As cargo helps New Zealand’s flag-carrier make a comeback, efforts are underway to ensure sufficient airfreight capacity for the country’s key seasonal exports.

In a devastating year for the air industry, Air New Zealand posted its first financial loss in almost two decades and laid off 4,000 staff.

However, with some 80% of New Zealand’s airfreight normally going in bellyholds, a near overnight switch to cargo-only flights has provided a “green shoot” for the the airline, with cargo revenue jumping from 10% of the business to 50%.

Alexander Larsen, global sales manager, said the airline started a charter service 48 hours after being forced to slash its weekly 166 widebody passenger flight schedule to just 12.

“We re-costed our business model to operate passenger aircraft as cargo-only,” he told The Loadstar. “The scale and the pace of change was quite incredible.”

The airline began charter flights on 30 March, between Auckland and Shanghai, providing a lifeline for exporters and bringing back vital PPE. The charters were extended to Hong Kong, Taipei, Australia and North America, flying 256 rotations through to mid June.

During that time, the government introduced the International Airfreight Capacity Scheme (IACS), subsidising cargo flights to the tune of NZ$330m (US$216m),  to ensure international supply chains remained open as freight rates ballooned out of control for many shippers.

“It meant we were able to transition from a cargo-only ad hoc charter model to scheduling services again, which provided some security and reliability in our ability to plan advanced services,” explained Mr Larsen.

Air New Zealand currently operates 52 of the  country’s 70 IACS services, including to Melbourne, Brisbane, Shanghai, Hong Kong, Narita, Los Angeles, San Francisco and the Pacific islands.

And as Australia launched its own subsidy scheme, Air New Zealand joined up, servicing the Brisbane to Los Angeles tradelane.

Mr Larsen said the subsidies allowed the airline to reduce rates to somewhere between pre-Covid levels, which allowed access to its cargo-only charters.

Some passengers are now using the scheduled flights, mostly for repatriation, but even on its cargo-only charters Air New Zealand opted not to load cargo on the maindeck.

“We decided at the time it wasn’t worth pursuing,” said Mr Larsen. “The profile of New Zealand’s exporters consists largely of dense perishables, so you’re actually not getting a significant weight payload advantage. By removing the seats, you obviously do get a volume advantage, but we can still take 40-45 tons of cargo out on a 789 longhaul to Los Angeles or Shanghai.”

Exports include chilled meats, fish and live lobster into North America and Asia, Mr Larsen noted, while imports included car parts from Japan and electronics and apparel from China and Hong Kong, as well as increasing e-commerce volumes.

“We’ve seen a boom in volumes coming through the mail channels in the last few weeks,” he said, noting that e-com cargo and hi-tech goods were faring “more tolerant” of the marketwide freight rate increases than some of the perishable exports.

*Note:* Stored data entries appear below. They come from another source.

/-- A mode of FEC_CFG fits the rate and the streams of a set-up (R66). -/
def fecModeOk (plan : State) (side lane mode : Nat) : Bool :=
  let r := laneRate (laneCfg plan side lane)
  !(mode = 3 || !fecRateOk mode r ||
    (anchoredStreams plan side lane).any (fun p => shapeFec (frmProto (frmCfg plan p.1 p.2)) r != mode))

/-- Apply a write to FEC_CFG against the set-up that its window gives (R66). -/
def applyFecCfg (plan : State) (side lane : Nat) (v : Word) (s : State) : Applied :=
  if !fecModeOk plan side lane (fld v 35 34) then .error St.fecMode
  else .ok (cwSet (fecAddr side lane 0) (v &&& 0xF00000000) s)

/-- FEC_CFG (R66). -/
def execFecCfg (l : LaneRef) (w : CtlWrite) (s : State) : Result :=
  .next (settle w.origin .word (fecAddr (sideNum l.side) l.lane.val 0) s
    (applyFecCfg s (sideNum l.side) l.lane.val w.value s))

/-- Clear the running totals (R70). -/
def clearFec (side lane : Nat) (s : State) : State :=
  (List.range 4).foldl (fun s i => cwSet (fecAddr side lane (0x10 + i)) 0 s) s

/-- FEC_CNT_CLR (R70). -/
def execFecCntClr (l : LaneRef) (s : State) : Result := .next (clearFec (sideNum l.side) l.lane.val s)

end Sys2Proof.Machine
end

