-- ==== Sys2Proof/Machine/Slots.lean ====
section
/-! DEFINITION. Ports, slots, grains and deck entries: who owns what and which page an output reads (spec 05 R162 to
R173, R182, R183, 06 R201 to R210). -/

namespace Sys2Proof.Machine

/-! ### Rates and slots (R171, Tables 5-7, 5-8) -/

def ceilDiv (a b : Nat) : Nat := (a + b - 1) / b

/-- k of an ODUflex of rate num / den kbit/s. -/
def flexK (num den : Nat) : Nat := ceilDiv (num * 400040) (den * 524078118228)
/-- Tributary slots of an ODU4 for an ODUflex. -/
def flexTs4 (r : Nat) : Nat := ceilDiv (r * 100010) 130168296582
/-- Tributary slots of an ODUCn for an ODUflex. -/
def flexTs5 (r : Nat) : Nat := ceilDiv (r * 100010) 524078118228

/-- k of an ODU type; an ODUflex by its rate. -/
def oduK (ty rate : Nat) : Nat :=
  match ty with
  | 0 => 1
  | 1 => 2
  | 2 => 8
  | 3 => 8
  | 4 => 31
  | 5 => 80
  | 6 => flexK rate 1
  | _ => 0

/-- Tributary slots of an ODU type in an ODU4, or in an ODUCn. -/
def oduTs (quarter : Bool) (ty rate : Nat) : Nat :=
  match ty with
  | 0 => 1
  | 1 => if quarter then 1 else 2
  | 2 => if quarter then 2 else 8
  | 3 => if quarter then 2 else 8
  | 4 => if quarter then 8 else 31
  | 5 => if quarter then 20 else 0
  | 6 => if quarter then flexTs5 rate else flexTs4 rate
  | _ => 0

/-- Nominal rate of an ODU type in kbit/s (Table 7-1); an ODUflex by its rate. -/
def oduRate (ty rate : Nat) : Nat :=
  match ty with
  | 0 => 1244160
  | 1 => 2498775
  | 2 => 10037274
  | 3 => 10399525
  | 4 => 40319219
  | 5 => 104794446
  | 6 => rate
  | _ => 0

/-- Speed code of an Ethernet stream: 0 to 3 for 100 to 800GbE. -/
def ethSpeed (s : State) (u n : Nat) : Option Nat :=
  let c := frmCfg s u n
  let ls := lanesOf (frmLanes s u n)
  match commonRate s (fld c 30 30) ls with
  | some r => [0, 1, 2, 3].find? fun v => phyLanes v r == ls.length && ls.length != 0
  | none => none

/-- k of a transcoded Ethernet client (Table 5-8). -/
def impK (speed : Nat) : Nat :=
  match speed with
  | 1 => 154
  | 2 => 308
  | 3 => 616
  | _ => 0

/-! ### FlexE calendars (R182, R183) -/

/-- Entry e of calendar A or B of a unit's shim. -/
def calEntry (s : State) (u : Nat) (b : Bool) (e : Nat) : Nat :=
  laneOf (cwGet s (ctlAddr clsMap u (0xC00 + b2n b * 0x100 + e / 4))) (e % 4)

/-- Entries of a calendar that name a port. -/
def calCount (s : State) (u : Nat) (b : Bool) (p : Nat) : Nat :=
  ((List.range 640).filter fun e => calEntry s u b e == 256 + p).length

/-- The calendar in use of the shim port that a FLEXE_IMP port names. -/
def calInUse (s : State) (u p : Nat) : Bool := (portGet s (portKey (mapRefUnit s u p) (mapRefNum s u p))).calUse

/-- s of a FLEXE_IMP port (R183). -/
def flexeSlots (s : State) (u p : Nat) : Nat := calCount s u (calInUse s u p) p

/-! ### Deck entries (R205 to R211, Tables 6-1 to 6-4) -/

def deckMain (slot : Nat) : Nat := slot
def deckSel (die pair : Nat) : Nat := 0x10000 + die * 0x8000 + pair
def deckFine (region grain : Nat) : Nat := 0x20000 + region * 0x4000 + grain

/-- The die of a deck address (R14, Table 6-4). -/
def deckDie (a : Nat) : Nat :=
  if a < 0x10000 then (a % 0x4000) / 5120 else if a < 0x20000 then bitsOf a 15 15 else bitsOf a 15 14 / 2

def dieDeck (s : State) (d : Nat) : DieDeck := tabGet {} s.decks d
def dieDeckPut (d : Nat) (k : DieDeck) (s : State) : State := s.putDecks (tabSet {} s.decks d k)

/-- The key of an entry of a page: false the page that the die's act names, true the other. -/
def deckKey (s : State) (standby : Bool) (a : Nat) : Nat :=
  (if (dieDeck s (deckDie a)).act != standby then 0x40000 else 0) + a

/-- An entry of the active or the standby page. -/
def deckEntry (s : State) (standby : Bool) (a : Nat) : Word := tabGet 0 s.deck (deckKey s standby a)

def selOf (s : State) (d pair : Nat) : Bool := tabGet false s.sels (d * 2048 + pair)

/-- Every listed entry of a page of a die: deck address and word. -/
def deckEntries (s : State) (d : Nat) (standby : Bool) : List (Nat × Word) :=
  (s.deck.filter fun e => deckDie (e.1 % 0x40000) == d && e.1 == deckKey s standby (e.1 % 0x40000)).map
    fun e => (e.1 % 0x40000, e.2)

def isMainAddr (a : Nat) : Bool := a < 0x10000
def isSelAddr (a : Nat) : Bool := 0x10000 ≤ a && a < 0x20000
def isFineAddr (a : Nat) : Bool := 0x20000 ≤ a && a < 0x30000

/-- SRC of a main or fine entry with P = 0. -/
def entrySrc (a : Nat) (w : Word) : Nat := if isFineAddr a then fld w 33 20 else fld w 33 19
/-- The pair of an entry with P = 1. -/
def entryPair (a : Nat) (w : Word) : Nat := if isFineAddr a then fld w 30 20 else fld w 29 19
def entryGrp (w : Word) : Nat := fld w 18 8

/-! ### Port slots (R170 to R173) -/

/-- Tributary slots of the server of an HO_ODU port, and whether they are quarters of an OPUCn slot. -/
def serverTs (s : State) (hu hp : Nat) : Option (Nat × Bool) :=
  let u := mapRefUnit s hu hp
  let n := mapRefNum s hu hp
  let c := frmCfg s u n
  match frmProto c with
  | 1 => some (80, false)
  | 2 => some (20 * (cwFld s (frmAddr u n 3) 35 30 + 1), true)
  | 6 => if fld c 13 11 = 5 then some (80, false) else none
  | _ => none

/-- Grains of a path (Table 5-5). -/
def pathGrains (code : Nat) : Nat :=
  match code with
  | 0 => 1
  | 1 => 3
  | 2 => 12
  | 3 => 48
  | 4 => 192
  | _ => 0

/-- Output grains of a region whose active entries name a group, rising (R255). -/
def groupGrains (s : State) (region grp : Nat) : List Nat :=
  ((deckEntries s (region / 2) false).filter fun e =>
    isFineAddr e.1 && bitsOf e.1 15 14 == region && bit e.2 35 && !bit e.2 34 && entryGrp e.2 == grp).map
      fun e => e.1 % 0x4000

/-- The rate that sizes an ODUflex port: during a resize the larger of the old and the new (R228). -/
def sizingRate (s : State) (u p : Nat) : Nat :=
  let r := cwFld s (mapAddr u p 3) 31 0
  let own := (List.range 64).find? fun c =>
    let cfg := cwGet s (ctlAddr clsDeck (c / 32) (0x100 + 4 * (c % 32)))
    bit cfg 35 && fld cfg 31 26 == u && fld cfg 25 18 == p && decide (1 ≤ (tabGet ({} : Rsz) s.rsz c).step) &&
      decide ((tabGet ({} : Rsz) s.rsz c).step ≤ 3)
  match own with
  | some c => Nat.max r (tabGet ({} : Rsz) s.rsz c).rateOld
  | none => r

/-- K of a port (Table 5-5). -/
def portK (s : State) (u p : Nat) : Nat :=
  let c := mapCfg s u p
  let w2 := cwGet s (mapAddr u p 2)
  match mapAdapt c with
  | 1 => match serverTs s u p with
    | some (n, q) => if q then 4 * n else n
    | none => 0
  | 2 => 80
  | 3 => oduK (fld c 30 28) (sizingRate s u p)
  | 4 => 80
  | 5 => match ethSpeed s (mapRefUnit s u p) (mapRefNum s u p) with
    | some v => impK v
    | none => 0
  | 6 => flexK (flexeSlots s u p * 5156250 * 239) 238
  | 7 => oduK (fld c 30 28) 0
  | 8 => oduK (fld c 30 28) 0
  | 9 => oduK (fld c 30 28) (sizingRate s u p)
  | 0xA => if bit w2 35 then (groupGrains s (regionOf u) (fld w2 31 21)).length else pathGrains (fld w2 8 6)
  | _ => 0

/-- Slots that a port holds on its own account, side × 2^14 + slot: none for ODTU, packet and shim ports. -/
def portHold (s : State) (u p : Nat) : List Nat :=
  let c := mapCfg s u p
  let w2 := cwGet s (mapAddr u p 2)
  if mapAdapt c = 0 || mapAdapt c = 3 || mapAdapt c ≥ 0xA then []
  else (List.range (portK s u p)).map fun i => fld w2 35 35 * 0x4000 + fld w2 34 21 + i

/-- Grains that a GFP_SDH port holds. -/
def portGrains (s : State) (u p : Nat) : List Nat :=
  let w2 := cwGet s (mapAddr u p 2)
  if mapAdapt (mapCfg s u p) != 0xA then []
  else if bit w2 35 then groupGrains s (regionOf u) (fld w2 31 21)
  else (List.range (pathGrains (fld w2 8 6))).map fun i => fld w2 34 21 + i

/-- The runs of four run words: start and length, unused runs left out (R172). -/
def runsOf (ws : List Word) : List (Nat × Nat) :=
  (ws.flatMap fun w => [(fld w 35 26, fld w 25 18), (fld w 17 8, fld w 7 0)]).filter fun r => r.1 != 0

/-- The tributary slots of runs, in the order of the runs. -/
def tsOfRuns (rs : List (Nat × Nat)) : List Nat := rs.flatMap fun r => (List.range r.2).map fun i => r.1 + i

/-- Run words as written: 4 the receive runs, 8 the transmit runs. -/
def runWords (s : State) (u p first : Nat) : List Word := (List.range 4).map fun i => cwGet s (mapAddr u p (first + i))

/-- Run words in force, of a table of a running port. -/
def runsHeld (t : Tab Word) : List Word := (List.range 4).map fun i => tabGet 0 t i

/-- Rising order without repeats. -/
def insertRise (n : Nat) : List Nat → List Nat
  | [] => [n]
  | m :: t => if n < m then n :: m :: t else if n = m then m :: t else m :: insertRise n t

def sortRise (l : List Nat) : List Nat := l.foldl (fun t n => insertRise n t) []

/-- Slots of the server's block for tributary slots (R170). -/
def allotSlots (s : State) (hu hp : Nat) (ts : List Nat) : List Nat :=
  let w2 := cwGet s (mapAddr hu hp 2)
  let base := fld w2 35 35 * 0x4000 + fld w2 34 21
  match serverTs s hu hp with
  | some (_, true) => sortRise (ts.flatMap fun t => (List.range 4).map fun j => base + 4 * (t - 1) + j)
  | some (_, false) => sortRise (ts.map fun t => base + t - 1)
  | none => []

/-- RSZ_CFG of resize controller k, numbered 32 × die + controller. -/
def rszCfg (s : State) (k : Nat) : Word := cwGet s (ctlAddr clsDeck (k / 32) (0x100 + 4 * (k % 32)))

/-- A controller is enabled for a port. -/
def rszNames (s : State) (k u p : Nat) : Bool :=
  bit (rszCfg s k) 35 && fld (rszCfg s k) 31 26 == u && fld (rszCfg s k) 25 18 == p

/-- The tributary slots of an ODTU port in force: those of its run words, or the effective allotment of a resize whose
swap has landed (R230). -/
def allotment (s : State) (u p : Nat) (runs : Tab Word) : List Nat :=
  match (List.range 64).findSome? fun k => if rszNames s k u p then (tabGet ({} : Rsz) s.rsz k).eff else none with
  | some l => l
  | none => tsOfRuns (runsOf (runsHeld runs))

/-- Occupied output slots of a port (R173). -/
def portOut (s : State) (u p : Nat) : List Nat :=
  if mapAdapt (mapCfg s u p) = 3 then
    (allotSlots s (mapRefUnit s u p) (mapRefNum s u p)
      (allotment s u p (portGet s (portKey u p)).txRuns)).take (portK s u p)
  else if mapAdapt (mapCfg s u p) = 1 then []
  else portHold s u p

/-- Occupied input slots of a port (R173). -/
def portIn (s : State) (u p : Nat) : List Nat :=
  if mapAdapt (mapCfg s u p) = 3 then
    (allotSlots s (mapRefUnit s u p) (mapRefNum s u p)
      (allotment s u p (portGet s (portKey u p)).rxRuns)).take (portK s u p)
  else if mapAdapt (mapCfg s u p) = 1 then []
  else portHold s u p

/-! ### Fine blocks (R225) -/

def blkAddr (r b : Nat) : Nat := ctlAddr clsFine r b
/-- Grains of a fine block. -/
def blkGrains (w : Word) : Nat :=
  match fld w 33 31 with
  | 0 => 3
  | 1 => 12
  | 2 => 48
  | 3 => 192
  | 4 => 768
  | _ => 0
/-- Enabled fine blocks of a region: number and word. -/
def liveBlks (s : State) (r : Nat) : List (Nat × Word) :=
  (s.cw.filter fun e => ctlClass e.1 == clsFine && ctlNum e.1 == r && bit e.2 35).map fun e => (ctlIdx e.1, e.2)
def blkHolds (w : Word) (g : Nat) : Bool := decide (fld w 30 17 ≤ g) && decide (g < fld w 30 17 + blkGrains w)

/-! ### Carriers and pages (R202, R218) -/

def portCarrier (u p : Nat) : Nat := portKey u p
def blkCarrier (r b : Nat) : Nat := 12288 + r * 64 + b

/-- The carrier of an output, none for the tick itself. -/
def carrierOf (s : State) (a : Nat) : Option Nat :=
  if isFineAddr a then
    let r := bitsOf a 15 14
    let g := a % 0x4000
    match (liveBlks s r).find? fun b => blkHolds b.2 g with
    | some b => some (blkCarrier r b.1)
    | none => ((livePorts s).find? fun p => regionOf p.1 == r && (portGrains s p.1 p.2).contains g).map
        fun p => portCarrier p.1 p.2
  else ((livePorts s).find? fun p => (portHold s p.1 p.2).contains a).map fun p => portCarrier p.1 p.2

/-- Every carrier with outputs in a die. -/
def carriersOf (s : State) (d : Nat) : List Nat :=
  (((livePorts s).filter fun p => dieOf p.1 == d && (!(portHold s p.1 p.2).isEmpty || !(portGrains s p.1 p.2).isEmpty)).map
    fun p => portCarrier p.1 p.2) ++
  ([2 * d, 2 * d + 1].flatMap fun r => (liveBlks s r).map fun b => blkCarrier r b.1)

/-- An output reads the page that was active before the pending swap (R218). -/
def readsOldPage (s : State) (a : Nat) : Bool :=
  let k := dieDeck s (deckDie a)
  k.pending && (!k.eligible || (match carrierOf s a with | some c => !k.changed.contains c | none => false))

/-- The entry that an output now reads. -/
def outputEntry (s : State) (a : Nat) : Word := deckEntry s (readsOldPage s a) a

/-- The selector entry as an output in a page reads it. -/
def outputSelector (s : State) (a pair : Nat) : Word := deckEntry s (readsOldPage s a) (deckSel (deckDie a) pair)

/-- Every occupied input slot of enabled ports: an input slot in none of them delivers an open connection (R169). -/
def inputFilled (s : State) (slot : Nat) : Bool := (livePorts s).any fun p => (portIn s p.1 p.2).contains slot

/-- An output receives an open connection (R169, R203). -/
def openOutput (s : State) (a : Nat) : Bool :=
  let w := outputEntry s a
  !bit w 35 ||
    (if bit w 34 then
      let sel := outputSelector s a (entryPair a w)
      !bit sel 35
     else if isFineAddr a then false else !inputFilled s (entrySrc a w))

/-- A port demaps from an open connection: an occupied output slot, or a grain of a path, receives one. -/
def portOpen (s : State) (u p : Nat) : Bool :=
  (portOut s u p).any (fun a => openOutput s a) ||
    (portGrains s u p).any fun g => openOutput s (deckFine (regionOf u) g)

/-! ### Parts of a source (R210) -/

/-- The occupied input slots of the port-owned ODU whose lowest occupied input slot is a slot. -/
def sourceOdu (s : State) (slot : Nat) : Option (List Nat) :=
  ((livePorts s).find? fun p => match portIn s p.1 p.2 with | a :: _ => a == slot | [] => false).map
    fun p => portIn s p.1 p.2

/-- An input slot is owned by an enabled port. -/
def slotOwned (s : State) (slot : Nat) : Bool := inputFilled s slot

end Sys2Proof.Machine
end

Furthermore, as the key exporting season for fresh produce such as capsicum, tomatoes and cherries,gets underway next month, the race is on to ensure there’s sufficient capacity available.

Mr Larsen estimated there was still only 35%-40% of pre-crisis level airfreight capacity in New Zealand, with the harsh uptick in rates pushing a big slice of produce commodities onto containerships.

Nevertheless, he’s optimistic in the mid-term that, as borders re-open and passengers fly again, airfreight’s speed to market advantages will outweigh the marginal higher cost of airfreight over ocean.